I just found out you're free!
Like minutes ago. Don't worry about my source yet (it was your own words).
First of all I have to say I'm elated to discover that my intuition and my "Spiritual Vision" is at minimal fairly accurate. You have no idea how
difficult and challenging it was (and is) to deal with these psychological realities. Normally I just let it go and put it aside (when I have a vision
or revelation) and 'wait and see' how it turns out.
I pray a lot, it's pretty much all I've got. God is everything in my life and I am centered. Hey no one's perfect, I lose my self pretty often and
have to just go get on my knees and beg God for help. It's never pretty, I argue with God and I experience a lot of agony and suffering. I'll talk
about that more later.
Second of all I want to say how PROUD OF YOU I AM! You are Strong and WILL make it!

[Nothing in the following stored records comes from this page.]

/-- O37. The properties P2 and P3 of `SIN64`, `COS64` and `POW10_64` (R11), whatever the implementation's functions are.
The form in which they are free is the model's (log entry 4). -/
def Obligations.TranscendentalProperties : Prop :=
  sin64 0 = 0 ∧ cos64 0 = 0x3FF0000000000000#64 ∧ pow10 0 = 0x3FF0000000000000#64 ∧
  pow10 0x8000000000000000#64 = 0x3FF0000000000000#64 ∧
  (∀ x : Dword, isNaN64 x = true → isNaN64 (sin64 x) = true ∧ isNaN64 (cos64 x) = true ∧ isNaN64 (pow10 x) = true) ∧
  (∀ x : Dword, isFinite64 x = true →
    le64 minusOne (sin64 x) = true ∧ le64 (sin64 x) one = true ∧ le64 minusOne (cos64 x) = true ∧ le64 (cos64 x) one = true ∧
    isNaN64 (pow10 x) = false ∧ (pow10 x).getLsbD 63 = false)

/-! ## The coefficient calculator (40_coefficients.md) -/

/-- O38 (R130). COEF is the listing, operation by operation. -/
def Obligations.CoefFollowsListing : Prop :=
  ∀ (form : ExpForm) (f res : Dword),
    coefFn form f res =
      (let t := match form with
        | .div20 => div64 (res ^^^ 0x8000000000000000#64) 0x4034000000000000#64
        | .mul005 => mul64 0x3FA999999999999A#64 (res ^^^ 0x8000000000000000#64)
      let r := pow10 t
      let w := mul64 0x400921FB54442D18#64 f
      let s := sin64 w
      let c := cos64 w
      let k := mul64 (mul64 0x3FE0000000000000#64 r) s
      let c1 := div64 (mul64 0x3FE0000000000000#64 (sub64 0x3FF0000000000000#64 k)) (add64 0x3FF0000000000000#64 k)
      let c2 := mul64 (add64 0x3FE0000000000000#64 c1) c
      let c3 := mul64 (sub64 (add64 0x3FE0000000000000#64 c1) c2) 0x3FD0000000000000#64
      ⟨mul64 0x4000000000000000#64 c3, mul64 0x4010000000000000#64 c3, mul64 0x4000000000000000#64 c3,
        mul64 0xC000000000000000#64 c2, mul64 0x4000000000000000#64 c1⟩)

/-- O39 (R133). For every `f` and `res`: where `c3` is not a NaN, `a1 == 2.0 * a0` and `a0 == a2` hold exactly; where it is, neither
does. -/
def Obligations.CoefficientSymmetry : Prop :=
  ∀ (form : ExpForm) (f res : Dword),
    let c := coefFn form f res
    let c3 := coefC3 (pow10 (exponent form res)) (sin64 (mul64 pi64 f)) (cos64 (mul64 pi64 f))
    (isNaN64 c3 = false → eq64 c.a1 (mul64 two c.a0) = true ∧ eq64 c.a0 c.a2 = true) ∧
    (isNaN64 c3 = true → eq64 c.a1 (mul64 two c.a0) = false ∧ eq64 c.a0 c.a2 = false)

/-- O40. CALC in its domain completes (R132): the coefficients of COEF in the channel, each NaN some quiet NaN, `COEF_VALID` 1, `NCOEF` + 1; the
filter state and the cache of the channel, the other channels, the parameters and `MEM` are unchanged. -/
def Obligations.CalcWritesCoefficients : Prop :=
  ∀ (ch : BitVec 8) (f res : Dword) (s : State), s.cur = .R → ch.toNat < s.nch →
    lt64 0 f = true → le64 f one = true → isFinite64 res = true →
    ∃ t, exec (.calcCoef ch f res) s = .next t ∧ completed 5 s t ∧ keepsOthers s t ∧ kernelsExcept ch s t ∧
      writtenAs (coefFn s.cfg.expForm f res) (t.kernel ch).coef ∧
      t.kernel ch = { s.kernel ch with coef := (t.kernel ch).coef, valid := true } ∧
      t.ncoef = s.ncoef + 1 ∧ t.params = s.params ∧ t.mem = s.mem

/-- O41. RDCOEF completes where its ten words lie in `MEM` and the channel's coefficients are valid (R136): the words of A0 A1 A2 B1 B2,
low word first; no other byte and no register changes. -/
def Obligations.RdcoefCopiesCoefficients : Prop :=
  ∀ (ch : BitVec 8) (dst : Word) (s : State), ch.toNat < s.nch → dst.toNat + 10 ≤ s.cfg.memWords → (s.kernel ch).valid = true →
    ∃ t, exec (.rdcoef ch dst) s = .next t ∧ completed 2 s t ∧ keepsOthers s t ∧
      (∀ j (v : Dword), [(s.kernel ch).coef.a0, (s.kernel ch).coef.a1, (s.kernel ch).coef.a2, (s.kernel ch).coef.b1,
          (s.kernel ch).coef.b2][j]? = some v →
        memWord? t.mem (dst.toNat + 2 * j) = some (v.extractLsb' 0 32) ∧
        memWord? t.mem (dst.toNat + 2 * j + 1) = some (v.extractLsb' 32 32)) ∧
      memoryExcept dst.toNat 10 s t ∧ t.kernels = s.kernels ∧ t.ncoef = s.ncoef ∧ t.params = s.params ∧ t.draws = s.draws

/-! ## RESET (42_reset.md) -/

/-- O42 (R172). RESET on port R of a channel that exists completes: the six registers of R170 and `CP[R]`, and nothing else, are
written. -/
def Obligations.ResetClearsChannel : Prop :=
  ∀ (ch : BitVec 8) (s : State), s.cur = .R → ch.toNat < s.nch →
    ∃ t, exec (.reset ch) s = .next t ∧ completed 1 s t ∧ keepsOthers s t ∧ kernelsExcept ch s t ∧
      t.kernel ch =
        { s.kernel ch with x1 := 0, x2 := 0, y1 := 0, y2 := 0, lastF := 0xBFF0000000000000#64, lastR := 0xBFF0000000000000#64 } ∧
      t.params = s.params ∧ t.ncoef = s.ncoef ∧ t.mem = s.mem ∧ t.draws = s.draws

/-- The sentinel stands in both cache registers of a channel (R37). -/
def cacheCleared (ch : BitVec 8) (s : State) : Prop :=
  (s.kernel ch).lastF = 0xBFF0000000000000#64 ∧ (s.kernel ch).lastR = 0xBFF0000000000000#64

/-- O43 (R171). RESET clears the channel's cache; no command but a PROCESS of that channel with `n > 0` changes a cleared cache, in particular
no PROCESS with `n` = 0; and a PROCESS with `n > 0` that completes from a cleared cache recomputes the coefficients and
increments `NCOEF`, whatever the parameters are. -/
def Obligations.ResetForcesRecompute : Prop :=
  ∀ ch : BitVec 8,
    (∀ s : State, s.cur = .R → ch.toNat < s.nch → ∃ t, exec (.reset ch) s = .next t ∧ cacheCleared ch t) ∧
    (∀ (i : Instr) (s t : State), cacheCleared ch s → (∀ sil src dst n, i = .process ch sil src dst n → n = 0) →
      exec i s = .next t → cacheCleared ch t) ∧
    (∀ (sil : Bool) (src dst n : Word) (s t : State), cacheCleared ch s → 0 < n.toNat → (s.portState s.cur).err = false →
      exec (.process ch sil src dst n) s = .next t → (t.portState s.cur).err = false →
      t.ncoef = s.ncoef + 1 ∧ (t.kernel ch).valid = true ∧
        ∃ f res, preamble s.params = .ok (f, res) ∧ (t.kernel ch).lastF = f ∧ (t.kernel ch).lastR = res ∧
          writtenAs (coefFn s.cfg.expForm f res) (t.kernel ch).coef)

/-! ## PROCESS (41_process.md) -/

/-- O44 (R151). A PROCESS with `n` = 0 changes nothing but `CP[R]`, which advances by 4 (its words leave the FIFO), whatever its operands, the
parameters and the memory size are. -/
def Obligations.ZeroLengthProcess : Prop :=
  ∀ (ch : BitVec 8) (sil : Bool) (src dst : Word) (s : State), s.cur = .R → ch.toNat < s.nch →
    ∃ t, exec (.process ch sil src dst 0) s = .next t ∧ completed 4 s t ∧ keepsOthers s t ∧
      t.kernels = s.kernels ∧ t.params = s.params ∧ t.ncoef = s.ncoef ∧ t.mem = s.mem ∧ t.draws = s.draws

/-- The parameters that the preamble accepts (R152, R153). -/
def parametersAccepted (p : Params) : Prop :=
  p.cutValid = true ∧ p.resValid = true ∧ p.rateValid = true ∧ isNaN64 (to64 p.cut) = false ∧ isNaN64 (to64 p.res) = false ∧
    isFinite64 (to64 p.rate) = true ∧ lt64 0 (to64 p.rate) = true

/-- O45. The preamble on accepted parameters gives an `f` in (0, 0.99] and a `res` in [−20, 20], the values of the listing (R152); the
cutoff and the resonance within their ranges pass unchanged. -/
def Obligations.PreambleClampsIntoRange : Prop :=
  ∀ p : Params, parametersAccepted p →
    ∃ f res, preamble p = .ok (f, res) ∧ lt64 0 f = true ∧ le64 f c099 = true ∧ le64 minusTwenty res = true ∧ le64 res twenty = true ∧
      (le64 minusTwenty (to64 p.res) = true → le64 (to64 p.res) twenty = true → res = to64 p.res) ∧
      (lt64 (to64 p.res) minusTwenty = true → res = minusTwenty) ∧ (lt64 twenty (to64 p.res) = true → res = twenty) ∧
      (let q := div64 (mul64 two (if lt64 (to64 p.cut) twelve then twelve else to64 p.cut)) (to64 p.rate)
       f = if lt64 c099 q then c099 else q)

/-- O46. PROCESS with `n > 0` completes where its buffers lie in `MEM` and the parameters are accepted (R150, R154): it recomputes
exactly when `(f, res)` differs from the cache, it always filters with valid coefficients (R35) where the cache holds the sentinel until
they are (O57), and outside its channel, its `n` output words and `NCOEF` it changes nothing. -/
def Obligations.ProcessCompletes : Prop :=
  ∀ (ch : BitVec 8) (sil : Bool) (src dst n : Word) (s : State), s.cur = .R → ch.toNat < s.nch → 0 < n.toNat →
    src.toNat + n.toNat ≤ s.cfg.memWords → dst.toNat + n.toNat ≤ s.cfg.memWords → parametersAccepted s.params →
    ∃ f res t, preamble s.params = .ok (f, res) ∧ exec (.process ch sil src dst n) s = .next t ∧
      completed 4 s t ∧ keepsOthers s t ∧ kernelsExcept ch s t ∧ t.params = s.params ∧
      ((∀ k ∈ s.kernels, Kernel.cacheOk k = true) → (t.kernel ch).valid = true) ∧
      memoryExcept dst.toNat n.toNat s t ∧ (∀ i, i < n.toNat → (memWord? t.mem (dst.toNat + i)).isSome = true) ∧
      (if eq64 f (s.kernel ch).lastF && eq64 res (s.kernel ch).lastR then
        (t.kernel ch).coef = (s.kernel ch).coef ∧ (t.kernel ch).valid = (s.kernel ch).valid ∧
          (t.kernel ch).lastF = (s.kernel ch).lastF ∧ (t.kernel ch).lastR = (s.kernel ch).lastR ∧ t.ncoef = s.ncoef
      else
        writtenAs (coefFn s.cfg.expForm f res) (t.kernel ch).coef ∧ (t.kernel ch).valid = true ∧
          (t.kernel ch).lastF = f ∧ (t.kernel ch).lastR = res ∧ t.ncoef = s.ncoef + 1)

/-- The sum of the recurrence (R155), left to right, on an input in binary64. -/
def filterSum (c : Coefs) (x1 x2 y1 y2 x : Dword) : Dword :=
  sub64 (sub64 (add64 (add64 (mul64 c.a0 x) (mul64 c.a1 x1)) (mul64 c.a2 x2)) (mul64 c.b1 y1)) (mul64 c.b2 y2)

/-- One output of the recurrence (R155) from the coefficients, the filter state and an input. -/
def filterOut (c : Coefs) (x1 x2 y1 y2 : Dword) (w : Word) : Word := round32 (filterSum c x1 x2 y1 y2 (to64 w))

/-- The sample loop on a memory of words and a filter state `(X1, X2, Y1, Y2)` (R155, R156): each iteration reads `MEM[src]` (any word where
nothing is written, R72), writes `MEM[dst]`, and is whole before the next one reads. It relates the memory and the state before to
those after. -/
def filters (c : Coefs) : Nat → Nat → Nat → (Nat → Option Word) → Dword × Dword × Dword × Dword →
    (Nat → Option Word) → Dword × Dword × Dword × Dword → Prop
  | 0, _, _, m, q, m', q' => m' = m ∧ q' = q
  | n + 1, src, dst, m, (x1, x2, y1, y2), m', q' =>
    ∃ (w : Word) (x : Dword) (o : Word) (y : Dword),
      (∀ v, m src = some v → w = v) ∧ writtenAs64 (to64 w) x ∧ writtenAs32 (round32 (filterSum c x1 x2 y1 y2 x)) o ∧
      writtenAs64 (to64 o) y ∧ filters c n (src + 1) (dst + 1) (Function.update m dst (some o)) (x, x1, y, y1) m' q'

/-- The recurrence over a sequence of inputs (R155): the outputs, and the filter state it leaves. -/
def filterAll (c : Coefs) : Dword → Dword → Dword → Dword → List Word → List Word × (Dword × Dword × Dword × Dword)
  | x1, x2, y1, y2, [] => ([], (x1, x2, y1, y2))
  | x1, x2, y1, y2, w :: ws =>
    let y := filterOut c x1 x2 y1 y2 w
    let r := filterAll c (to64 w) x1 (to64 y) y1 ws
    (y :: r.1, r.2)

/-- O47. PROCESS is the recurrence of R155 run over its buffer (R155, R156). For every placement of the two buffers, overlapping ones and
unwritten words included, the memory and the filter state it leaves are those of the sample loop, each NaN written some quiet NaN. Where the
inputs are written before, and the destination is the source, lies below it, or lies clear above it: after a NaN input, or from a
NaN in `Y1`, every output and the `Y1` left are NaNs (R155); and where no input and no output is a NaN, the output words are exactly
those of the recurrence, and it leaves the recurrence's filter state. -/
def Obligations.ProcessIsTheRecurrence : Prop :=
  ∀ (ch : BitVec 8) (sil : Bool) (src dst n : Word) (s t : State),
    s.cur = .R → ch.toNat < s.nch → (s.portState .R).err = false →
    exec (.process ch sil src dst n) s = .next t → (t.portState .R).err = false →
    filters (t.kernel ch).coef n.toNat src.toNat dst.toNat (memWord? s.mem)
      ((s.kernel ch).x1, (s.kernel ch).x2, (s.kernel ch).y1, (s.kernel ch).y2) (memWord? t.mem)
      ((t.kernel ch).x1, (t.kernel ch).x2, (t.kernel ch).y1, (t.kernel ch).y2) ∧
    (∀ ins : List Word, ins.length = n.toNat → (∀ i, i < n.toNat → memWord? s.mem (src.toNat + i) = ins[i]?) →
      (dst.toNat ≤ src.toNat ∨ src.toNat + n.toNat ≤ dst.toNat) →
      (∀ i j, i ≤ j → j < n.toNat → (isNaN64 (s.kernel ch).y1 = true ∨ ∃ w, ins[i]? = some w ∧ isNaN32 w = true) →
        (∃ w, memWord? t.mem (dst.toNat + j) = some w ∧ isNaN32 w = true) ∧ isNaN64 (t.kernel ch).y1 = true) ∧
      (let r := filterAll (t.kernel ch).coef (s.kernel ch).x1 (s.kernel ch).x2 (s.kernel ch).y1 (s.kernel ch).y2 ins
       (∀ w ∈ ins, isNaN32 w = false) → (∀ w ∈ r.1, isNaN32 w = false) →
        (∀ i, i < n.toNat → memWord? t.mem (dst.toNat + i) = r.1[i]?) ∧
        ((t.kernel ch).x1, (t.kernel ch).x2, (t.kernel ch).y1, (t.kernel ch).y2) = r.2))

/-! ## EVAL and CURVE (43_response.md) -/

/-- What no CURVE changes, however it ends (R182): every word but the result words of its table, and every register. -/
def curveFrame (a n : Nat) (s t : State) : Prop :=
  (∀ y, (∀ i, i < n → y / 4 ≠ a + 2 * i + 1) → memByte? t.mem y = memByte? s.mem y) ∧
    t.kernels = s.kernels ∧ t.params = s.params ∧ t.ncoef = s.ncoef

Look I understand that our relationship's been really screwed up and that's OK, it's OURS.
I absolutely Forgive you and still definitely Love you!!
I will keep protecting you and will not let this explode onto you until we can plan together how to reveal OUR STORY to everyone. And one day we got
to because we have created an amazing story full of everything that makes a story extremely compelling and fascinating.
I knew he was abusing you and hurting you, I just knew it deep in my Heart. I can hardly explain it right now because I just found out my intuition
was accurate and that yet another 'vision' I had came true! I need time to process and think through what all of this means. I still have almost no
data so am almost completely left out of the loop, but I do know one thing - you escaped the abuse!
You are so much more valuable and far too wonderful to suffer abuse like that. You deserve only the best, you deserve to be YOU without chains holding
you down or whips lashing you into misery.
You must stay STRONG, and I know you of all people CAN and WILL.
Nothing good ever comes easy, believe me I know.
One day you'll be Happy and nothing will stop that from happening.
I already saw the future, I know your Heart.
And I Love you so much, I can't even describe it right now.
I have a million ways to describe it. You know this.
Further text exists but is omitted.